Solar wrote:I hope you all have it in writing from your respective employers that they are OK with you working those spare-time projects and won't make any claims on your IP on the basis of you being payed by them for your 9-to-5 work. It should be self-evident, but some companies / countries have "funny" rules about this, and better be safe than sorry.
This is interesting. In my country law is pretty clear.
The employer has absolutely no right or claims for the time they haven't paid for. Period. Similairly, the employee can't have claims for things that they create in work hours on the employer's machine. In other words, if you write an app in 9-to-5 on the employer's machine, then all IP goes to the employer, no question asked. If you write an app at home in your spare time on your own machine, then it is your IP, and the employer can't have any claims. (There's one exception, if they can prove that you've used code in your spare-time project that was originally written in 9-to-5 on their machine. But this is not a special case in the law, this stands for any IP infrigiliment).
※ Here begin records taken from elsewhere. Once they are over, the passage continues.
-- ==== Sys2Proof/Safety.lean ====
section
/-! DEFINITION. What counts as a safe step, the invariant of the machine, and the words in which statements about commands are made. -/

namespace Sys2Proof.Machine

/-! ### Steps -/

/-- A step that goes on: neither a fault nor a refusal. -/
def State.Safe (s : State) : Prop := ∃ t, step s = .next t

/-- A command answers a next state of which `P` holds. -/
def Answers (o : Host.Outcome State Fault Refusal) (P : State → Prop) : Prop := ∃ t, o = .next t ∧ P t

/-- The invariant: memory is in canonical form, the module keeps at most 4,096 fault events (R313), the Ledger's areas hold at most 5,461 and
10,922 events (R370), reserved bits of ATTN_MASK read 0 (R404), and the instances are listed by rising number. -/
def State.Inv (s : State) : Prop :=
  s.mem.wf = true ∧ s.health.events.length ≤ 4096 ∧ s.ledger.perm.length ≤ 5461 ∧ s.ledger.ord.length ≤ 10922 ∧ s.side.attnMask &&& ~~~0x7F#32 = 0 ∧
    (s.comp.insts.map (·.1)).Pairwise (· < ·)

/-! ### Frames -/

/-- The components of the state that frames speak of: all but the queue, and `wire`, what waits to leave the module, to which any access outside the module may
add (R18, R118). -/
inductive Part where
  | clk | side | ledger | chip | comp | mem | place | cmd | quay | exch | coll | net | health | out | free
  deriving DecidableEq, Repr

/-- Two states agree on a component. -/
def State.same (p : Part) (s t : State) : Prop :=
  match p with
  | .clk => t.clk = s.clk
  | .side => t.side = s.side
  | .ledger => t.ledger = s.ledger
  | .chip => t.chip = s.chip
  | .comp => t.comp = s.comp
  | .mem => t.mem = s.mem
  | .place => t.place = s.place
  | .cmd => t.cmd = s.cmd
  | .quay => t.quay = s.quay
  | .exch => t.exch = s.exch
  | .coll => t.coll = s.coll
  | .net => t.net = s.net
  | .health => t.health = s.health
  | .out => t.out = s.out
  | .free => t.free = s.free

/-- The queue, and every component but those listed, are as they were; what waits to leave the module is not among them. -/
def State.only (ps : List Part) (s t : State) : Prop := t.pending = s.pending ∧ ∀ p, p ∉ ps → State.same p s t

/-- Every byte of memory outside the `n` bytes from key `k` reads as it did. -/
def State.bytesBut (k n : Nat) (s t : State) : Prop := ∀ a, (a < k ∨ k + n ≤ a) → cellGet t.mem.cells a = cellGet s.mem.cells a

/-- Every byte of memory reads as it did. -/
def State.bytesSame (s t : State) : Prop := ∀ a, cellGet t.mem.cells a = cellGet s.mem.cells a

/-! ### Slots of a wide core -/

/-- Slot `sl` of core `k`'s bundle holds `op`, may take effect now, and the bundle raises no precise fault (R90, R91, R111). -/
def State.issues (s : State) (k sl op : Nat) : Bool := s.mayIssue k sl op && (s.newFault k).isNone

/-- What the slots of core `k` leave alone: every other core, every byte of memory, and every component but those that fetching the next bundle
may find errors in (R91, R145); where memory holds no error not yet found, every component but the compute side. -/
def State.slotFrame (k : Nat) (s t : State) : Prop :=
  (∀ j, j ≠ k → t.coreOf j = s.coreOf j) ∧ s.bytesSame t ∧ s.only [.comp, .mem, .health, .ledger, .chip, .cmd] t ∧
    (s.mem.errors = [] → s.only [.comp] t)

/-- The compute side is as it was but for the cores. -/
def State.compKept (s t : State) : Prop := t.comp = { s.comp with cores := t.comp.cores }

/-- A core without what the issue of bundles keeps: the bundle index, the bundle's sources, the slots taken, the branch target, the wait, and a
fault, which the next bundle's fetch may have raised. -/
def Core.bare (c : Core) : Core := { c with pc := 0, snap := none, taken := 0, target := none, waiting := none, fault := none }

/-- Core `d` is core `c` but for what the issue of bundles keeps. -/
def Core.issued (c d : Core) : Prop := d.bare = c.bare

/-- A core with other registers. -/
def Core.withRegs (c : Core) (r : Regs) : Core := { c with regs := r }

/-- A slot of core `k` made its core `c`, and nothing else changed. -/
def State.slotMakes (s : State) (k : Nat) (c : Core) (t : State) : Prop := c.issued (t.coreOf k) ∧ s.compKept t ∧ s.slotFrame k t

/-- A slot of core `k` made its core `c`; free values may have been consumed, and errors found. -/
def State.slotFreely (s : State) (k : Nat) (c : Core) (t : State) : Prop :=
  c.issued (t.coreOf k) ∧ s.compKept t ∧ (∀ j, j ≠ k → t.coreOf j = s.coreOf j) ∧ s.bytesSame t ∧
    s.only [.comp, .mem, .health, .ledger, .chip, .cmd, .free] t

/-- No instance waits to start. -/
def State.noneWaiting (s : State) : Prop := ∀ e ∈ s.comp.insts, e.2.st ≠ .waiting ∧ (e.2.st = .suspended → s.mainLaunch e.2.launch = false)

/-- Slot `sl` is the only slot of core `k`'s bundle still to take effect. -/
def State.lastSlot (s : State) (k sl : Nat) : Prop :=
  ∃ b, s.bundle k = some b ∧ ∀ x ∈ activeSlots b, x = sl ∨ (s.coreOf k).taken.getLsbD x = true

/-- Where core `k` goes on from bundle index `pc`: the next bundle that holds an operation. -/
def State.seekFrom (s : State) (k pc : Nat) : Nat := (seek (((s.kernelOf k).map (·.image)).getD []) 4097 pc).1

/-- After slot `sl`, with the branch target `tgt`: a bundle whose slots have all taken effect goes on at the target, or at the next bundle; any
other stands, and keeps the target (R91). -/
def State.goesOn (s : State) (k sl : Nat) (tgt : Option Nat) (t : State) : Prop :=
  (s.lastSlot k sl → (t.coreOf k).pc = s.seekFrom k (tgt.getD ((s.coreOf k).pc + 1))) ∧
    (¬ s.lastSlot k sl → (t.coreOf k).pc = (s.coreOf k).pc ∧ (t.coreOf k).target = tgt)

/-- No record of a long-accumulator entry in use that meets the `n` bytes from a key holds byte `a`. -/
def State.offRecords (s : State) (key n a : Nat) : Prop := ∀ e ∈ s.comp.las, recordMeets e.1 key n = true → a < e.1 ∨ e.1 + 48 ≤ a

/-- What a read or a write of `n` bytes from a key, by a slot of core `k`, leaves alone: every other core, and every component but those that
translation, placement, heat and errors found touch. -/
def State.accessFrame (k : Nat) (s t : State) : Prop :=
  (∀ j, j ≠ k → t.coreOf j = s.coreOf j) ∧
    t.comp = { s.comp with cores := t.comp.cores, las := t.comp.las } ∧
    s.only [.comp, .mem, .health, .ledger, .chip, .cmd, .place, .net, .free] t

/-- A load: its command, its opcode, the kind of its register, the register's number, the bytes it reads, the lanes it loads, and the value it
makes of the bytes. -/
structure LoadRow where
  cmd : Nat → Instr
  op : Nat
  kind : Nat
  reg : Nat → Nat
  n : Nat → Nat
  lanes : Regs → Nat → BitVec 128
  f : Nat → List Byte → BitVec 4096

/-- A store: its command, its opcode, and the bytes it stores, an absent byte being left as it is. -/
structure StoreRow where
  cmd : Nat → Instr
  op : Nat
  bytes : Regs → Nat → List (Option Byte)

/-- The row's destination in an out-path operation that writes plain rows. -/
def outRowKey (k bits : Nat) (r : Regs) (row : Nat) : Nat :=
  spanKey k (genHandle (r.gr (fld bits 52 50))) (genAddr (r.gr (fld bits 52 50)) + (row : Int) * genStride0 (r.gr (fld bits 52 50))).toNat

/-- Byte `a` stands outside what an out-path operation writes, and outside the records that its stores write back. -/
def State.offOutput (s : State) (k op bits : Nat) (r : Regs) (a : Nat) : Prop :=
  if outCompressed bits = true then
    ∀ n, n = (compressRows (outCfg r bits).fmt (outCfg r bits).cols (s.outRows k op bits r)).length →
      (a < outRowKey k bits r 0 ∨ outRowKey k bits r 0 + n ≤ a) ∧ s.offRecords (outRowKey k bits r 0) n a
  else ∀ i < outRowCount op bits, (a < outRowKey k bits r i ∨ outRowKey k bits r i + 1032 ≤ a) ∧ s.offRecords (outRowKey k bits r i) 1032 a

/-- The generators after an access: G advanced when ADV is set (R93). -/
def advanced (bits : Nat) (r : Regs) : Regs := if flag bits 51 then r.setG (fld bits 66 64) (genAdvance (r.gr (fld bits 66 64))) else r

/-- A command that one slot of a core's bundle holds, with the slot and the opcode. -/
structure SlotRow where
  cmd : Nat → Instr
  slot : Nat
  op : Nat

/-- An operation of the scalar slot: its command, its opcode, and what it writes from sa, sb and the immediate. -/
structure ScalarRow where
  cmd : Nat → Instr
  op : Nat
  f : W64 → W64 → W64 → W64

/-- A branch: its command, its opcode, and when it is taken. -/
structure BranchRow where
  cmd : Nat → Instr
  op : Nat
  f : W64 → W64 → Bool

/-- An operation of a vector slot: its command, its slot, its opcode, and what lane i receives from the registers and the slot's bits. -/
structure LaneRow where
  cmd : Nat → Instr
  slot : Nat
  op : Nat
  f : Regs → Nat → Nat → W32

/-- A lane-wise operation of va, vb and vc. -/
def lanes3 (f : W32 → W32 → W32 → W32) (r : Regs) (bits i : Nat) : W32 :=
  f (lane (r.vr (fld bits 58 54)) i) (lane (r.vr (fld bits 53 49)) i) (lane (r.vr (fld bits 48 44)) i)

/-! ### Command packets -/

/-- `n` bytes from a key hold no poisoned block and no latent error. -/
def Mem.clean (m : Mem) (key n : Nat) : Bool := !m.poisoned key n && m.errors.all fun e => !touches key n e.1

/-- The oldest packet of ring `n` is `p`, which is read clean, picked, accepted and refused for no reason, and meets no back-pressure; no command
in progress stands at its offset (R274, R278 to R286). -/
def State.takes (s : State) (n : Nat) (p : Pkt) (sel : Pkt → Bool) (bads : Pkt → State → List Bad) : Prop :=
  s.packet n = some p ∧ sel p = true ∧ s.acceptable p = true ∧ s.refusal p bads = none ∧ s.backpressured p = false ∧ (s.ring n).bpSince = none ∧
    s.mem.clean (sysKey ((s.ring n).addr (s.ring n).head)) p.bytes.length = true ∧ s.prog n p.at_ = none

/-- The same, but the packet is refused, with a status and a DETAIL. -/
def State.refuses (s : State) (n : Nat) (p : Pkt) (sel : Pkt → Bool) (bads : Pkt → State → List Bad) (b : Bad) : Prop :=
  s.packet n = some p ∧ sel p = true ∧ s.acceptable p = true ∧ s.refusal p bads = some b ∧ (s.ring n).bpSince = none ∧
    s.mem.clean (sysKey ((s.ring n).addr (s.ring n).head)) p.bytes.length = true ∧ s.prog n p.at_ = none

/-- The outcome of the command in progress at an offset of a ring. -/
def State.outcomeAt (s : State) (n at_ : Nat) : Option Outc := (s.prog n at_).bind (·.outcome)

/-- The command in progress there is done, with results. -/
def State.doneAt (s : State) (n at_ : Nat) (rs : List W64) : Prop := s.outcomeAt n at_ = some { status := 0, note := 0, detail := 0, results := rs }

/-- A packet command of ring `n` answers a state; before the header of the ring's next packet is checked (R283), `P` holds of it. -/
def Takes (o : Host.Outcome State Fault Refusal) (n : Nat) (P : State → Prop) : Prop := ∃ u, o = .next (u.checkHead n) ∧ P u

/-- The command side is as the packet's acceptance left it, but for what stands with the packet's own command in progress (R277, R278). -/
def State.inProgress (s : State) (p : Pkt) (u : State) : Prop :=
  u.cmd = { (s.accept p).cmd with progs := u.cmd.progs } ∧
    ∃ g : Prog, u.cmd.progs = s.cmd.progs ++ [g] ∧ g.ring = p.ring ∧ g.at_ = p.at_ ∧ g.hdr = p.hdr ∧ g.words = p.words ∧ g.acceptedAt = s.now

/-- The packet's command has completed, with results, and nothing of the command side but its own place changed. -/
def State.completes (s : State) (p : Pkt) (rs : List W64) (u : State) : Prop := s.inProgress p u ∧ u.doneAt p.ring p.at_ rs

/-- A packet row: its command for a ring, which packets are its own, and what refuses them. -/
structure PacketRow where
  cmd : Nat → Instr
  sel : Pkt → Bool
  bads : Pkt → State → List Bad

/-- Only ring `n`, of the command side and of everything else, changed. -/
def State.ringOnly (n : Nat) (s t : State) : Prop :=
  s.only [.cmd] t ∧ t.cmd = { s.cmd with rings := t.cmd.rings } ∧ ∀ m, m ≠ n → t.ring m = s.ring m

/-- One packet left for a module: it is kept until it is acknowledged, for a command of a ring where one waits for it, and it stands in the output,
before the flits that carry it (R248, R251). -/
def State.sends (s : State) (dst : Nat) (o : Out) (cmd : Option (Nat × Nat)) (u : State) : Prop :=
  (∃ x : TxPkt, u.net.unacked = s.net.unacked ++ [x] ∧ x.dst = dst ∧ x.msg = some o ∧ x.cmd = cmd ∧ x.sentAt = s.now) ∧
    ∃ flits, u.out = flits ++ o :: s.out

/-- Every ring but some is as it was. -/
def State.ringsBut (ns : List Nat) (s t : State) : Prop := ∀ m, m ∉ ns → t.ring m = s.ring m

/-- Every job but one is as it was. -/
def State.jobsBut (j : Nat) (s t : State) : Prop := ∀ i, i ≠ j → t.cmd.jobs.get? i = s.cmd.jobs.get? i

/-- A named field of a job. -/
def State.jobIs (s : State) (j : Nat) (P : Job → Prop) : Prop := ∃ x, s.cmd.jobs.get? j = some x ∧ P x

/-- What a module reset of a cause leaves (R338): the cause and the incarnation it was recorded under are kept and the reset cause is raised; every
volatile component is as at reset; of memory the flash alone is kept, and of the networks the configuration in flash. -/
def State.resets (s : State) (cause : Nat) (t : State) : Prop :=
  t.side.resetCause = cause ∧ t.side.resetInc = s.ledger.inc + 1 ∧ t.side.attnCause.getLsbD 5 = true ∧ t.side.ready = false ∧ t.side.pg = false ∧ t.side.harts = 0 ∧
    t.comp = Comp.init ∧ t.place = Place.init ∧ t.cmd = Cmd.init ∧ t.quay = Quay.init ∧ t.exch = Exch.init ∧ t.coll = Colls.init ∧ t.health = Health.init ∧
    t.net = { Net.init with plan := s.net.plan, farPort := s.net.farPort, farShare := s.net.farShare } ∧ t.wire = s.wire.afterReset ∧ t.mem.poison = [] ∧ t.mem.errors = [] ∧
    (s.mem.wf = true → ∀ a, cellGet t.mem.cells a = if flashKey 0 ≤ a ∧ a < flashKey (2 ^ 48) then cellGet s.mem.cells a else 0) ∧
    t.chip.cap = 3200 ∧ t.chip.step = 0 ∧ t.chip.energy = 0 ∧ t.chip.enMask = s.chip.enMask ∧ t.chip.gradeB = s.chip.gradeB ∧ t.clk = s.clk ∧ t.pending = s.pending

/-- A start-up may begin (R372): 54 V is good, PWR_EN asserted, RESET_N released, no trip holds the module, no shut-down runs, and stage 1 is complete. -/
def State.mayStart (s : State) : Prop :=
  s.side.v54 = true ∧ s.side.pwrEn = true ∧ s.side.resetN = false ∧ s.side.supplyHeld = false ∧ s.side.shutting = false ∧ s.side.stageDone.getLsbD 1 = true

/-! ### Transport -/

/-- A transport packet of a TYPE that a present peer sends here, with the payload that its LEN says. -/
def State.heardFrom (s : State) (typ : Nat) (p : TPacket) : Prop :=
  hType p.hdr = typ ∧ s.fromPeer p = true ∧ hLen p.hdr ≤ 4096 ∧ p.payload.length = (if typ = 2 then 0 else hLen p.hdr)

/-- One answer left for a packet's source, of a TYPE, with a PSN and a reason; what else left are the flits that carry it. -/
def State.answers (s : State) (p : TPacket) (typ : Nat) (psn : BitVec 24) (reason : Nat) (t : State) : Prop :=
  ∃ fl a, t.out = fl ++ .packet a [] :: s.out ∧ hType a = typ ∧ hPsn a = psn ∧ hAddr a = BitVec.ofNat 64 reason ∧ hDst a = hSrc p.hdr ∧ hFlow a = hFlow p.hdr ∧ (∀ o ∈ fl, ∃ q f, o = .flit q f)

/-- A far packet that passes every check of its header, source and payload, from an endpoint of the table whose incarnation was never declared absent (R260, R261). -/
def State.farHeard (s : State) (p : FarPkt) (ep : Nat) (e : FarEp) : Prop :=
  s.farReady p = true ∧ BitVec.ofNat 32 (farField p 60 4) = crc32c (p.hdr.take 60) ∧ p.udpOk = true ∧ farField p 0 1 = 1 ∧ p.udpPort = s.net.farPort ∧ s.farSource p = some (ep, e) ∧
    e.fp.toNat = farField p 16 8 ∧ farInc p ∉ e.dead ∧ BitVec.ofNat 32 (farField p 52 4) = crc32c p.payload

/-- The state after a far packet made its endpoint present. -/
def State.farSeen (s : State) (p : FarPkt) (ep : Nat) (e : FarEp) : State :=
  s.setNet { s.net with farEps := s.net.farEps.put ep { e with present := true, inc := farInc p, lastAt := s.now } }

end Sys2Proof.Machine
end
What's more, no company policy allowed to overrule any law. If they try, the employee can go to a court, and the employee will win. They take this very seriously, because if they don't, that would seem like the government is weaker than the corporations. (Even if that's the case in reality, they would never ever admit that publicly on court, and don't forget that the judge gets his salary from the government...) Therefore companies often blackmail employees that if they go to court then they will make sure of it that the employee won't get any more jobs. But this is a totally different question of illegal company activities and considered a crime.
Cheers,
bzt
Re: How strip down kernel code?
Posted: Wed Jul 03, 2019 9:43 am
by Solar
The issue is more along the lines I outlined in the previous post: A company could make a claim that your spare-time work is "derived" from 9-to-5 work. They can (in most legislations) rule that you may not work on a "competing" product while employed (protecting their IP). If your company is very big and broad in what they do, a transfer to a different department or a new development in your company could suddenly bring your hobby project into conflict with your day work, even when it wasn't when you started.
My previous (2002-2008) employer required employees to "register" hobby projects. Not because they wanted to hinder them in any way, but to remove any legal ambiguity. So they could have a look at what you're doing before there was any disagreement about it. I took the hint and asked my current employer to give me the same kind of "we know, and we agree" about PDCLib; something I am thankful for, because I did learn a lot 9-to-5 which just now starts applying to PDCLib -- namely, Unicode and its intricacies, something I didn't even think about back then. Since the company waived any claims on PDCLib back in 2008, I'm on the safe side.
Re: How strip down kernel code?
Posted: Wed Jul 03, 2019 11:24 am
by ~
I understand that open source in general is OK to use as long as you produce back more open sources for generic use specially if you are the main producer of a project from scratch and use everything else as main rich references, as that's what everyone is doing in those projects, and there are thousands of unnamed authors of small but important patches, unknown other than in the self-documenting mailing lists and other esoteric places, even more for closed source (for example who are the ones who made Windows 98? They seem to be anonymous or are probable the authors from old books and Borland).
Probably everyone here is pointing that this attitude is where the problem starts, a reason that stops people more than what would make them produce more code than what would be used back by everyone. Initially everyone just wants to have fun programming, share their programs and keep things going.
If somebody really doesn't want others to use their code, it's easier that they keep it private forever, share it when they want, but the rest of the code that is public will be easily used as much as any HTML/JavaScript code for any purposes.